# Kind of high fashion shots



## Vaporous (Dec 19, 2007)

these were some I took self portraits just trying new things and textures and also an opportunity to keep practicing on my post process (still having a bit of an issue on skin but learning). Thanks for looking C&C welcome as always.


----------



## Vaporous (Dec 19, 2007)

I know the lights in eye aren't exactly right but I'm working on that


----------



## Ls3D (Dec 19, 2007)

They, hence you are beautiful - but you knew that.
The skin looks a bit over processed, there is dithering and a general flattening to your process.

What is your approach, and your goal?

-Shea :mrgreen:


----------



## Sideburns (Dec 19, 2007)

1- you're right about the skin.  You should have probably just left it natural to be honest.
2- your lipstick is messy...lol.
3- dont' wear lipstick anyways...I doubt I'm alone when I say that I don't like lipstick.  I've never actually met a man who liked it.

EDIT:  I forgot to say what I like...lol.

you're very good looking, so don't worry about that...
I like your eye makeup in the first one.....but get the top ramen off your head, please...lol


----------



## Sw1tchFX (Dec 20, 2007)

There's a huge problem with this.

Standard onboard flash. Unless it's a ringlight or macro light set up, don't use it.
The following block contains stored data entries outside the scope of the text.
-- ==== Sys2Proof/Laws/Step.lean ====
section
/-! SUPPORT. What a step can do: who moves, which meaning runs, and one inversion lemma per step of the engine. -/

namespace Sys2Proof.Machine

/-! Who moves. -/

theorem State.mover_of_turns {s : State} {t : Turn} {rest : List Turn} (h : s.turns = t :: rest) : s.mover = t := by
  simp [State.mover, h]

theorem State.mover_engine_of_ready {s : State} (h : s.turns = []) (hr : s.engineReady = true) :
    s.mover = .engine := by
  simp [State.mover, h, hr]

theorem State.mover_host_of_not_ready {s : State} (h : s.turns = []) (hr : s.engineReady = false) :
    s.mover = .host := by
  simp [State.mover, h, hr]

theorem State.engineReady_eq_false {s : State} :
    s.engineReady = false ↔ s.busy = false ∧ s.eng = .idle ∧ s.cidPhase ≠ .second := by
  simp [State.engineReady, and_assoc]

/-- A step is one of four: HOST's, an EMIT, ENGINE's, a reset. -/
theorem step_eq (s : State) :
    (s.mover = .host ∧ step s = hostStep s.turnTaken) ∨ (s.mover = .tick ∧ step s = execEmit s.turnTaken) ∨
    (s.mover = .engine ∧ step s = engineStep s.turnTaken) ∨
    (s.mover = .reset ∧ step s = .next s.turnTaken.resetBlock) := by
  unfold step
  cases h : s.mover
  · exact .inl ⟨rfl, rfl⟩
  · exact .inr (.inl ⟨rfl, rfl⟩)
  · exact .inr (.inr (.inl ⟨rfl, rfl⟩))
  · exact .inr (.inr (.inr ⟨rfl, rfl⟩))

theorem step_of_engine {s : State} (h : s.mover = .engine) : step s = engineStep s.turnTaken := by
  simp [step, h, turnStep]

theorem step_of_tick {s : State} (h : s.mover = .tick) : step s = execEmit s.turnTaken := by
  simp [step, h, turnStep, exec]

theorem step_of_host {s : State} (h : s.mover = .host) : step s = hostStep s.turnTaken := by
  simp [step, h, turnStep]

/-- HOST's step that goes on: nothing to do, or the meaning of the decoded operation. -/
theorem hostStep_next {s t : State} (h : hostStep s = .next t) :
    (s.hostOps = [] ∧ t = s) ∨ ∃ word rest i junk, s.hostOps = word :: rest ∧ decode .host word = .ok (i, junk) ∧
      exec i { s with hostOps := rest } = .next t := by
  unfold hostStep at h
  split at h
  · cases h; exact .inl ⟨‹_›, rfl⟩
  · split at h
    · exact .inr ⟨_, _, _, _, ‹_›, ‹_›, h⟩
    · cases h

/-- HOST's step that faults: the meaning of the decoded operation does. -/
theorem hostStep_fault {s : State} {f : Fault} (h : hostStep s = .fault f) :
    ∃ word rest i junk, s.hostOps = word :: rest ∧ decode .host word = .ok (i, junk) ∧
      exec i { s with hostOps := rest } = .fault f := by
  unfold hostStep at h
  split at h
  · cases h
  · split at h
    · exact ⟨_, _, _, _, ‹_›, ‹_›, h⟩
    · cases h

/-! ENGINE's step, by the state it reads. -/

theorem engineStep_commit {s : State} {p : Pending} (hb : s.busy = true) (hp : s.pend = some p) :
    engineStep s = commitMutation p s := by
  simp [engineStep, hb, hp]

theorem engineStep_sending {s : State} (hb : s.busy = false) (he : s.eng = .sending) :
    engineStep s = transmitStep s := by
  simp [engineStep, hb, he]

theorem engineStep_echo {s : State} (hb : s.busy = false) (he : s.eng = .awaitingEcho) :
    engineStep s = echoStage s := by
  simp [engineStep, hb, he]

theorem engineStep_header {s : State} (hb : s.busy = false) (he : s.eng = .awaitingResponseHeader) :
    engineStep s = headerStage s := by
  simp [engineStep, hb, he]

theorem engineStep_body {s : State} (hb : s.busy = false) (he : s.eng = .awaitingResponseBody) :
    engineStep s = bodyStage s := by
  simp [engineStep, hb, he]

theorem engineStep_validate {s : State} (hb : s.busy = false) (he : s.eng = .validating) :
    engineStep s = .next s.validated := by
  simp [engineStep, hb, he, validateStep]

theorem engineStep_second {s : State} (hb : s.busy = false) (he : s.eng = .idle) (hc : s.cidPhase = .second) :
    engineStep s = startSecondExchange s := by
  simp [engineStep, hb, he, hc]

theorem engineStep_idle {s : State} (hb : s.busy = false) (he : s.eng = .idle) (hc : s.cidPhase ≠ .second) :
    engineStep s = .next s := by
  simp [engineStep, hb, he, hc]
Everything else aside, these are all ruined by the onboard flash that flattened any sort of depth and made harsh shadows that can be seen on the background and neck.


----------



## noob873 (Dec 20, 2007)

The skin is waaay too over done.  And on many parts its obvious how its edited (on the nose/under the lips even eye lids maybe).  Its fine to do some editing on skin to take out the small blemishes and stuff, but if you take it too far its not good.


----------



## The Phototron (Dec 20, 2007)

The critiques and suggestions are sound, but I feel that there should be some encouragements for a reshoot. These gave me the impression that a substantial amount of effort was involved.


----------



## Vaporous (Dec 20, 2007)

My goal was to take something different its not cup o noodle or ramen its moss. So the skin is overdone......It was trial and on my part error..........I lived and learned on this and thank you........as for the lighting I was prepared as you can see from the pupils lighting is not where it should be but I though if it was with a ring light or a proper bounce so to speak it could have came out better and I am aware of that now and then, hence I don't have that , I work with what I have. I just wanted to post something thinking a bit outside the box and someting a bit more different........success failure but not giving up. Thank you for the critique I need more advanced lighting


----------



## noob873 (Dec 20, 2007)

I dont really think they're bad shots, I just dont like the PP you did with them. 
Would you post the originals? Just curious what they looked like.


----------



## Vaporous (Dec 20, 2007)

I wouldn't mind sharing don't get me wrong............ its just that I think Sw1tchFX is spot on..... its my lighting (which I'm working on getting, my studio is primative and very "do it yourself" built) so doesn't matter what the original is the critique of lighting still stands


----------



## Sw1tchFX (Dec 21, 2007)

Vaporous said:


> I wouldn't mind sharing don't get me wrong............ its just that I think Sw1tchFX is spot on..... its my lighting (which I'm working on getting, my studio is primative and very "do it yourself" built) so doesn't matter what the original is the critique of lighting still stands


What you can do if you're using onboard, is use mirrors to deflect it and control where it goes. with 3 mirrors, you can make it look like the light was coming off of camera right, left, whatever. Just angle them.


----------



## Vaporous (Dec 21, 2007)

Sw1tchFX said:


> What you can do if you're using onboard, is use mirrors to deflect it and control where it goes. with 3 mirrors, you can make it look like the light was coming off of camera right, left, whatever. Just angle them.


 
  I know lighting is my downfall but after christmas is should be better ( should be getting a bit more)...............Thank you for the mirror tip SwtchFX. I pay attention to folks like you :thumbup: Angles and lighting......its so easy but so hard.......


----------